Introducing Exceptions

Exploration 9 introduced vector’s at member function, which retrieves a vector element at a particular index. At the time, I wrote that most programs you read would use square brackets instead. Now is a good time to examine the difference between square brackets and the at function. First, take a look at two programs. Listing 45-1 shows a simple program that uses a vector.

Listing 45-1.  Accessing an Element of a Vector

#include <iostream>
#include <vector>
 
int main()
{
  std::vector<int> data{ 10, 20 };
  data.at(5) = 0;
  std::cout << data.at(5) << '
';
}

The vector index, 5, is out of bounds. The only valid indices for data are 0 and 1, so it’s no wonder that the program terminates with a nastygram. Now consider the program in Listing 45-2.

Listing 45-2.  A Bad Way to Access an Element of a Vector

#include <iostream>
#include <vector>
 
int main()
{
  std::vector<int> data{ 10, 20 };
  data[5] = 0;
  std::cout << data[5] << '
';
}

The vector index, 5, is still out of bounds. If you still receive a nastygram, you get a different one than before. On the other hand, the program might run to completion without indicating any error. You might find that disturbing, but such is the case of undefined behavior. Anything can happen.

That, in a nutshell, is the difference between using subscripts ([]) and the at member function. If the index is invalid, the at member function causes the program to terminate in a predictable, controlled fashion. You can write additional code and avoid termination, take appropriate actions to clean up prior to termination, or let the program end.

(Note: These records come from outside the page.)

-- ==== Sys2Proof/Certificates/Slice0/Obligations.lean ====
section
/-! DEFINITION. The statements for the provers, from the spec's numbered rules. Each is about every state, or every state that meets
the hypotheses written in it; none rests on a free value or on a parameter's value. Where a statement gives a whole next
state, it says as well that the model's own fields (logs 2, 3, 6, 7) and CUR_OP (log 4), which no rule of the spec speaks of,
keep their values; that part is the model's choice. -/

open Sys2Proof Sys2Proof.Machine

/-! ### Command words and the step -/

/-- The words of the opcode map decode to their commands, and words with reserved bits or a reserved opcode to neither
(30_encoding.md R303, R304; vectors V-CMD-1 to V-CMD-13). -/
def Obligations.CommandWordsDecode : Prop :=
  decodeWord 0x00000000#32 = .ok .nop ∧ decodeWord 0x00000001#32 = .ok .clear
    ∧ decodeWord 0x00000002#32 = .ok .count ∧ decodeWord 0x00000003#32 = .ok .parseft
    ∧ decodeWord 0x00000004#32 = .ok .build ∧ decodeWord 0x00000005#32 = .ok .gencode
    ∧ decodeWord 0x00000006#32 = .ok .encode ∧ decodeWord 0x00000007#32 = .ok .decode
    ∧ decodeWord 0x00000008#32 = .error .reservedOpcode ∧ decodeWord 0x0000000F#32 = .error .reservedOpcode
    ∧ decodeWord 0x00000010#32 = .error .reservedBits ∧ decodeWord 0x80000006#32 = .error .reservedBits
    ∧ decodeWord 0xFFFFFFFF#32 = .error .reservedBits

/-- Decoder and encoder agree on every word: a word decodes to a command iff it is that command's word
(30_encoding.md R300 to R304). -/
def Obligations.DecodeIffEncode : Prop :=
  ∀ (w : Word) (i : Instr), decodeWord w = .ok i ↔ w = encodeWord i

/-- The legality check (60_exceptions.md R806; 30_encoding.md R302, R304): an illegal word completes with ILLEGAL_COMMAND,
sub-cause 1 for reserved bits whatever the opcode, 2 for a reserved opcode, the word in ERR_INFO, and nothing else changed;
any other word runs its command. -/
def Obligations.IllegalWordCompletes : Prop :=
  ∀ s : State,
    (fieldRsv s.curOp ≠ 0 →
      coreStep s = .next { s with errCode := 6, errSub := 1, errInfo := s.curOp, resultLen := 0, resultAux := 0,
                                  phase := .idle, done := true })
    ∧ (fieldRsv s.curOp = 0 → 8 ≤ (fieldOp s.curOp).toNat →
      coreStep s = .next { s with errCode := 6, errSub := 2, errInfo := s.curOp, resultLen := 0, resultAux := 0,
                                  phase := .idle, done := true })
    ∧ (fieldRsv s.curOp = 0 → (fieldOp s.curOp).toNat < 8 →
      ∃ i, s.curOp = encodeWord i ∧ coreStep s = exec i s)

/-- A step runs the command word in progress when the core moves, legal or not, and exec of its command where it decodes to
one; the host's next operation when the host moves, and nothing on an idle block with no operation pending (log 16). While BUSY a step uses up one entry of the model's schedule (log 7). A command placed with
withFetchWord is what the very next step runs (log 6), from the state its acceptance leaves. -/
def Obligations.StepRunsDecodedCommand : Prop :=
  (∀ s : State, nextAgent s = .core → step s = coreStep { s with schedule := s.schedule.tail })
  ∧ (∀ (s : State) (i : Instr), nextAgent s = .core → decodeWord s.curOp = .ok i →
      step s = exec i { s with schedule := s.schedule.tail })
  ∧ (∀ (s : State) (op : HostOp) (rest : List HostOp), nextAgent s = .host → s.hostOps = op :: rest →
      step s = hostAct op { s with hostOps := rest,
                                   schedule := if s.phase = .busy then s.schedule.tail else s.schedule })
  ∧ (∀ s : State, s.phase = .idle → s.hostOps = [] → step s = .next s)
  ∧ (∀ (s : State) (i : Instr), step (s.withFetchWord 32 (encodeWord i).toNat) = exec i (accept (encodeWord i) s))

/-! ### The host's CSR accesses -/

/-- What accepting a CMD write does (40_host_interface.md R406): PHASE, CUR_OP, DONE, the error report and the results, and
nothing else, so DROPPED keeps its value. -/
def Obligations.CmdWriteAccepts : Prop :=
  ∀ (s : State) (w : Word), s.phase = .idle →
    hostAct (.csrWrite .word 0x14#8 w) s
      = .next { s with phase := .busy, curOp := w, done := false, errCode := 0, errSub := 0, errInfo := 0,
                       resultLen := 0, resultAux := 0 }

/-- A write to CMD or an operand CSR while BUSY sets DROPPED and changes nothing else (40_host_interface.md R405). -/
def Obligations.BusyWritesDropped : Prop :=
  ∀ (s : State) (off : BitVec 8) (v : Word), s.phase = .busy → off ∈ [0x14#8, 0x28#8, 0x2C#8, 0x30#8, 0x34#8] →
    csrWrite .word off v s = { s with dropped := true }

/-- The writes that take effect: the operand CSRs while IDLE, and CTRL, TBL_SEL and TBL_IDX in both phases
(40_host_interface.md R402, R404). -/
def Obligations.WritesTakeEffect : Prop :=
  ∀ (s : State) (v : Word),
    (s.phase = .idle →
      csrWrite .word 0x28#8 v s = { s with srcAddr := v } ∧ csrWrite .word 0x2C#8 v s = { s with srcLen := v }
        ∧ csrWrite .word 0x30#8 v s = { s with dstAddr := v } ∧ csrWrite .word 0x34#8 v s = { s with dstCap := v })
    ∧ csrWrite .word 0x10#8 v s = { s with irqEn := v.getLsbD 0 }
    ∧ csrWrite .word 0x4C#8 v s = { s with tblSel := v.extractLsb' 0 2 }
    ∧ csrWrite .word 0x50#8 v s = { s with tblIdx := v }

The subscript operator, on the other hand, results in undefined behavior if the index is invalid. Anything can happen, so you have no control—none whatsoever. If the software is controlling, say, an airplane, then “anything” involves many options that are too unpleasant to imagine. On a typical desktop workstation, a more likely scenario is that the program crashes, which is a good thing, because it tells you that something went wrong. The worst possible consequence is that nothing obvious happens, and the program silently uses a garbage value and keeps running.

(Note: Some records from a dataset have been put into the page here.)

/-- Counting a text adds the lengths of the codes of its symbols. -/
theorem countLoop_weightedLength {m : Nat} (ct : List CtEntry) {syms : List (Nat × Option Sym)} {f : List FtEntry}
    {total : Nat} {r : List FtEntry × Nat} (hr : ftRises f = true) (h : countLoop m syms f total = .ok r) :
    weightedLength (fun v => (codeOf v ct).length) r.1
      = weightedLength (fun v => (codeOf v ct).length) f + (textBits ct syms).length := by
  induction syms generalizing f total with
  | nil =>
    obtain rfl := Except.ok.inj h
    rfl
  | cons x syms ih =>
    obtain ⟨o, x⟩ := x
    obtain ⟨v, rfl, -, ⟨hl, -, h⟩ | ⟨c, hl, hc, h⟩⟩ := countLoop_cons_ok h
    · rw [ih (ftRises_ftSet v 1 hr) h, weightedLength_ftSet_new _ hl, textBits, List.length_append, Nat.add_assoc]
    · rw [ih (ftRises_ftSet v (c + 1) hr) h, weightedLength_ftSet_succ _ hr hl hc, textBits, List.length_append,
        Nat.add_assoc]

/-- `bitlen` is the number of stream bits the text packs to (45_encoder.md R653, R655). -/
theorem textBits_length {m total : Nat} {text : List Byte} {f : List FtEntry} {ns : List Node}
    (hcount : countText m text = .ok (f, total)) (htree : buildTree f = .ok ns) :
    (textBits (genCodes ns) (textSymbols 0 0 text)).length = bitLength f (genCodes ns) := by
  obtain ⟨hr, -, -⟩ := (ftWf_iff m f).1 (countText_ftWf hcount)
  have hsyms := genCodes_syms htree
  have hnodup : ((genCodes ns).map (·.sym)).Nodup := hsyms ▸ nodup_of_ftRises hr
  have hsum := countLoop_weightedLength (genCodes ns) rfl hcount
  rw [bitLength_eq_weightedLength (len := fun v => (codeOf v (genCodes ns)).length) hsyms
    fun c hc => congrArg List.length (codeOf_of_mem hnodup hc), hsum]
  simp [weightedLength]

/-! ### The length of an artifact (30_encoding.md R336) -/

theorem utf8_length (v : Sym) : (utf8 v).length = utf8len v := by
  have hlen : utf8len v = 1 ∨ utf8len v = 2 ∨ utf8len v = 3 ∨ utf8len v = 4 := by
    unfold utf8len
    split_ifs <;> simp
  rcases hlen with h | h | h | h <;> simp [utf8, h]

theorem leb_length (c : Word) : (leb c).length = leblen c := by
  have hc := c.isLt
  simp only [leb, lebGroups, leblen]
  split_ifs <;> simp <;> omega

theorem serialiseFt_length (f : List FtEntry) : (serialiseFt f).length = ftSegLength f := by
  induction f with
  | nil => rfl
  | cons e f ih => simp [serialiseFt, ftSegLength, utf8_length, leb_length, ih, Nat.add_assoc]

theorem packFrom_length (acc : Byte) {k : Nat} (hk : k < 8) (bits : Bits) :
    (packFrom acc k bits).length = ceilDiv8 (k + bits.length) := by
  unfold ceilDiv8
  induction bits generalizing acc k with
  | nil =>
    unfold packFrom
    split
    · simp_all
    · simp
      omega
  | cons b bits ih =>
    simp only [packFrom]
    split
    · rw [List.length_cons, ih _ (by decide), List.length_cons]
      omega
    · rw [ih _ (by omega), List.length_cons]
      omega

theorem artifact_length (f : List FtEntry) (ct : List CtEntry) (bitlen : Nat) (text : List Byte) :
    (artifact f ct bitlen text).length = artifactSize f (textBits ct (textSymbols 0 0 text)).length := by
  simp [artifact, artifactSize, serialiseFt_length, packBits, packFrom_length, be32]
  omega

/-- The bytes of an artifact are as many as `size` says (45_encoder.md R654). -/
theorem encodeText_bytes_length {m cap : Nat} {text : List Byte} {r : EncodeResult} (h : encodeText m cap text = .ok r) :
    r.bytes.length = r.size := by
  obtain ⟨⟨total, hcount⟩, htree, hct, hbitlen, -, hsize, -, hbytes⟩ := encodeText_ok h
  rw [hbytes, artifact_length, hsize, hbitlen, hct, textBits_length hcount htree]

/-! ### The output of DECODE fits its region (46_decoder.md R728) -/

theorem emit_ok {cap : Nat} {v : Sym} {out out' : List Byte} (h : emit cap v out = .ok out') :
    out' = out ++ utf8 v ∧ out'.length ≤ cap := by
  unfold emit at h
  split at h
  · exact nomatch h
  · obtain rfl := Except.ok.inj h
    exact ⟨rfl, by rw [List.length_append]; omega⟩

The at member function, and many other functions, can throw exceptionsto signal an error. When a program throws an exception, the normal, statement-by-statement progression of the program is interrupted. Instead, a special exception-handling system takes control of the program. The standard gives some leeway in how this system actually works, but you can imagine that it forces functions to end and destroys local objects and parameters, although the functions do not return a value to the caller. Instead, functions are forcefully ended, one at a time, and a special code block catches the exception. Use the try-catch statement to set up these special code blocks in a program. A catch block is also called an exception handler. Normal code execution resumes after the handler finishes its work:

try {
  throw std::runtime_error("oops");
} catch (std::runtime_error const& ex) {
  std::cerr << ex.what() << '
';
}

When a program throws an exception (with the throw keyword), it throws a value, called an exception object, which can be an object of nearly any type. By convention, exception types, such as std::runtime_error, inherit from the std::exception class or one of several subclasses that the standard library provides. Third-party class libraries sometimes introduce their own exception base class.

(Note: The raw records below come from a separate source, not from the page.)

/-! ## Shapes and formats (R139, R260, R261) -/

/-- ROWS of a TSHAPE value. -/
def shRows (s : W64) : Nat := s.toNat % 256
/-- COLS. -/
def shCols (s : W64) : Nat := s.toNat / 2 ^ 16 % 1024
/-- EW. -/
def shEw (s : W64) : Nat := s.toNat / 2 ^ 26 % 4
/-- SS. -/
def shSs (s : W64) : Nat := s.toNat / 2 ^ 28 % 4
/-- An empty shape (R260). -/
def shEmpty (s : W64) : Bool := shRows s == 0 || shCols s == 0
/-- Bytes of a row of a shape (R260). -/
def shRowBytes (s : W64) : Nat := shCols s * 2 ^ shEw s / 2

/-- Whether TSHAPE accepts a value, whose reserved bits are already zero (R260). -/
def shapeOk (s : W64) : Bool :=
  let r := shRows s; let c := shCols s; let ew := shEw s; let ss := shSs s
  if r == 0 || c == 0 then r == 0 && c == 0 && ew == 0 && ss == 0
  else r ≤ 192 && c ≤ 512 && shRowBytes s ≤ 256
    && ((ss == 0 && ew != 0) || (ss == 1 && ew == 1 && c % 32 == 0) || (ss == 2 && ew == 0 && c % 64 == 0))

/-- The matrix-operand column of R139. -/
def isMatrixFmt : Fmt → Bool
  | .fp32 | .bf16 | .fp16 | .e4m3 | .e5m2 | .int8 | .bs8 | .q4n => true
  | _ => false

/-- EW, SS, largest K and group q of a format (R261). -/
def fmtShape : Fmt → Nat × Nat × Nat × Nat
  | .fp32 => (3, 0, 32, 4)
  | .bf16 | .fp16 => (2, 0, 128, 16)
  | .bs8 => (1, 1, 256, 32)
  | .q4n => (0, 2, 512, 64)
  | _ => (1, 0, 256, 32)

/-- Whether a format fits a shape (R261). -/
def fits (f : Fmt) (s : W64) : Bool :=
  let (ew, ss, _, _) := fmtShape f
  !shEmpty s && shEw s == ew && shSs s == ss

/-- A tile row: its bytes and its side store. -/
abbrev TRow := Nat × Nat

/-- The bits of element `k` of a row of element width EW. -/
def elemBits (ew row k : Nat) : Nat := row / 2 ^ (4 * 2 ^ ew * k) % 2 ^ (4 * 2 ^ ew)

/-- The exact value of element `k` (R147, R149, R279 step 1). -/
def tileVal (f : Fmt) (r : TRow) (k : Nat) : XVal :=
  match f with
  | .bs8 => bs8Val (laneOf 4 r.2 (k / 32)) (laneOf 1 r.1 k)
  | .q4n => q4nVal (laneOf 4 (r.2 / 2 ^ 64) (k / 256)) (laneOf 1 r.2 (k / 64)) (elemBits 0 r.1 k)
  | .int8 => xint (ival .int8 (laneOf 1 r.1 k))
  | f => fval f (elemBits (fmtShape f).1 r.1 k)

/-! ## The summation of R162 to R165 -/

/-- A value whose denominator divides 2^300, in units of 2^−300. -/
def fix300 : XVal → Int
  | .fin neg p q => (if neg then -1 else 1) * ((p * (2 ^ 300 / q) : Nat) : Int)
  | _ => 0

/-- The element's own value in a group, before the scales (R162, R163). -/
def rawVal (f : Fmt) (r : TRow) (k : Nat) : XVal :=
  match f with
  | .bs8 => fval .e4m3 (laneOf 1 r.1 k)
  | .q4n => q4nLevel (elemBits 0 r.1 k)
  | f => tileVal f r k

/-- The scale of group `g` as a ratio, `none` for a NaN scale (R162, R163). -/
def groupScale (f : Fmt) (r : TRow) (g : Nat) : Option (Nat × Nat) :=
  match f with
  | .bs8 => match fval .sc20 (laneOf 4 r.2 g % 2 ^ 20) with | .fin _ p q => some (p, q) | _ => none
  | .q4n =>
    match fval .sc20 (laneOf 4 (r.2 / 2 ^ 64) (g / 4) % 2 ^ 20) with
    | .fin _ p q => let (u, v) := ue5m3 (laneOf 1 r.2 g); some (p * u, q * v)
    | _ => none
  | _ => some (1, 1)

/-- t of one group, with its flags (R162, R163). -/
def groupSum (f : Fmt) (a b : TRow) (g kmax : Nat) : XVal × Flg :=
  let w := if f = .q4n then 64 else 32
  let ks := (List.range w).map (w * g + ·) |>.filter (· < kmax)
  let xs := ks.map fun k => (rawVal f a k, rawVal f b k)
  let ps := xs.map fun (x, y) => xmul x y
  let sg := xs.foldl (fun fl (x, y) => fl ||| sigNV x ||| sigNV y) 0
  let bad := ps.any (· == none)
  let pinf := ps.any (· == some (.inf false)); let ninf := ps.any (· == some (.inf true))
  let nv := sg ||| (if bad || (pinf && ninf) then fNV else 0)
  match groupScale f a g, groupScale f b g with
  | some (p, q), some (r, t) =>
    if bad || (pinf && ninf) || ps.any (fun x => match x with | some y => y.isNaN | none => true) then
      (.nan false, nv)
    else if f = .q4n ∧ (p = 0 ∨ r = 0) then (.fin false 0 1, nv)
    else if pinf then (.inf false, nv)
    else if ninf then (.inf true, nv)
    else
      let s := ps.foldl (fun (acc : Int) x => acc + (match x with | some y => fix300 y | none => 0)) 0
      let s : Int := s * (p * r : Nat)
      if s = 0 then
        let allNeg := ks.length = w && ps.all (fun x => match x with | some (.fin true 0 _) => true | _ => false)
        (.fin allNeg 0 1, nv)
      else (.fin (decide (s < 0)) s.natAbs (2 ^ 300 * q * t), nv)
  | _, _ => (.nan false, nv)

/-- RoundF32(acc + t, RNE) on encodings. -/
def accAdd (acc t : Nat) : Nat × Flg :=
  let x := fval .fp32 acc; let y := fval .fp32 t
  fResult .fp32 .rne 0 (sigNV x ||| sigNV y) (xadd .rne x y)

/-- Dot of R273: the new Z element and the flags. `z` is the accumulator's encoding. -/
def dotElem (f : Fmt) (z : Nat) (a b : TRow) (kmax : Nat) : Nat × Flg :=
  match f with
  | .int8 =>
    let s := (List.range kmax).foldl (fun acc k =>
      acc + ival .int8 (laneOf 1 a.1 k) * ival .int8 (laneOf 1 b.1 k)) (ival .int32 z)
    (wrapInt 32 s, if s < -(2 ^ 31) ∨ 2 ^ 31 ≤ s then fIOV else 0)
  | .fp32 =>
    (List.range kmax).foldl (fun (acc, fl) k =>
      let x := tileVal .fp32 a k; let y := tileVal .fp32 b k; let c := fval .fp32 acc
      let (r, fr) := fResult .fp32 .rne 0 (sigNV x ||| sigNV y ||| sigNV c) (opFma .rne x y c)
      (r, fl ||| fr)) (z, 0)
  | f =>
    let w := if f = .q4n then 64 else 32
    (List.range ((kmax + w - 1) / w)).foldl (fun (acc, fl) g =>
      let (s, fs) := groupSum f a b g kmax
      let (t, ft) := roundTo .fp32 .rne false 0 s
      let (r, fr) := accAdd acc t
      (r, fl ||| fs ||| ft ||| fr)) (z, 0)

/-- The block of an MMA (R273): rows of Z as numbers, one result row for each A row, with columns
`zc` to `zc + N − 1` replaced; `zs` are the old rows. -/
def mmaRows (f : Fmt) (acc : Bool) (zc kmax : Nat) (as bs : List TRow) (zs : List Nat) : List Nat × Flg :=
  let rs := (as.zip zs).map fun (a, z) =>
    let es := bs.mapIdx fun j b => dotElem f (if acc then laneOf 4 z (zc + j) else 0) a b kmax
    let m := 2 ^ (32 * es.length)
    (z - z / 2 ^ (32 * zc) % m * 2 ^ (32 * zc) + packLanes 4 (es.map Prod.fst) * 2 ^ (32 * zc),
      es.foldl (fun fl x => fl ||| x.2) 0)
  (rs.map Prod.fst, rs.foldl (fun fl x => fl ||| x.2) 0)

/-! ## Writing rows of elements in a format (R158 to R160, R279, R280) -/

/-- One exact value into an element of a format that is not block-scaled (R158); `int` says that the source is
an integer. -/
def convVal (df : Fmt) (rm : Rm) (sat int : Bool) (draw : Nat) (x : XVal) : Nat × Flg :=
  if df.isI then
    if int then
      match x with | .fin neg p _ => intResult df sat (if neg then -(p : Int) else p) | _ => (0, 0)
    else floatToInt df rm draw x
  else let (r, fl) := roundTo df rm sat draw x; (r, fl ||| sigNV x)

/-- A row of values written in a format: its bytes and its scales (for BS8 the SC20 words, for Q4N the block
scales and the SC20 words), and the flags. `draw k` is the draw of element k. -/
def writeRow (df : Fmt) (rm : Rm) (sat int : Bool) (draw : Nat → Nat) (xs : List XVal) :
    Nat × List Nat × List Nat × Flg :=
  match df with
  | .bs8 =>
    let bs := (List.range (xs.length / 32)).map fun b =>
      quantBs8 rm (fun k => draw (32 * b + k)) ((xs.drop (32 * b)).take 32)
    (packLanes 1 (bs.flatMap (·.2.1)), bs.map (·.1), [], bs.foldl (fun fl x => fl ||| x.2.2) 0)
  | .q4n =>
    let cs := (List.range ((xs.length + 255) / 256)).map fun c =>
      quantQ4n rm (fun k => draw (256 * c + k)) ((xs.drop (256 * c)).take 256)
    ((cs.flatMap (·.2.2.1)).foldr (fun c acc => acc * 16 + c) 0, cs.flatMap (·.2.1), cs.map (·.1),
      cs.foldl (fun fl x => fl ||| x.2.2.2) 0)
  | df =>
    let es := xs.mapIdx fun k x => convVal df rm sat int (draw k) x
    (packLanes df.width (es.map Prod.fst), [], [], es.foldl (fun fl x => fl ||| x.2) 0)

/-- The side store that a row's scales make (R150). -/
def sideOf (df : Fmt) (s1 s2 : List Nat) : Nat :=
  match df with
  | .bs8 => packLanes 4 s1
  | .q4n => packLanes 1 s1 + packLanes 4 s2 * 2 ^ 64
  | _ => 0

/-- MCVT of the rows of a tile (R279); the draws run row-major over the destination. -/
def cvtTile (sf df : Fmt) (rm : Rm) (sat : Bool) (draw : Nat → Nat) (cols : Nat) (rows : List TRow) :
    List TRow × Flg :=
  let rs := rows.mapIdx fun r row =>
    let (d, s1, s2, fl) := writeRow df rm sat (sf == .int8) (fun k => draw (r * cols + k))
      ((List.range cols).map (tileVal sf row))
    ((d, sideOf df s1 s2), fl)
  (rs.map Prod.fst, rs.foldl (fun fl x => fl ||| x.2) 0)

/-- MTRN (R278): element (c, r) from element (r, c). -/
def transposeTile (ew cols : Nat) (rows : List TRow) : List TRow :=
  (List.range cols).map fun c =>
    (rows.foldr (fun r acc => acc * 2 ^ (4 * 2 ^ ew) + elemBits ew r.1 c) 0, 0)

/-- The rows that MTRN leaves in a Td: the elements given, every unused byte zero (R261), and the scales of a shape with
BS8 scales, four bytes for each block of 32 columns, as they were, since MTRN writes elements alone (R278; log 71). -/
def keepScales (ss cols : Nat) (old new : List TRow) : List TRow :=
  new.mapIdx fun i r => (r.1, if ss = 1 then (old[i]?.getD (0, 0)).2 % 2 ^ cols else 0)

An exception handler also has an object declaration, which has a type, and the handler accepts only exception objects of the same type or of a derived type. If no exception handler has a matching type, or if you don’t write any handler at all, the program terminates, as happens with Listing 45-1. The remainder of this Exploration examines each aspect of exception handling in detail.

Catching Exceptions

An exception handler is said to catch an exception. Write an exception handler at the end of a try: the try keyword is followed by a compound statement (it must be compound), followed by a series of handlers. Each handler starts with a catch keyword, followed by parentheses that enclose the declaration of an exception-handler object. After the parentheses is a compound statement that is the body of the exception handler.

When the type of the exception object matches the type of the exception-handler object, the handler is deemed a match, and the handler object is initialized with the exception object. The handler declaration is usually a reference, which avoids copying the exception object unnecessarily. Most handlers don’t have to modify the exception object, so the handler declaration is typically a reference to const. A “match” is when the exception object’s type is the same as the handler’s declared type or a class derived from the handler’s declared type, ignoring whether the handler is const or a reference.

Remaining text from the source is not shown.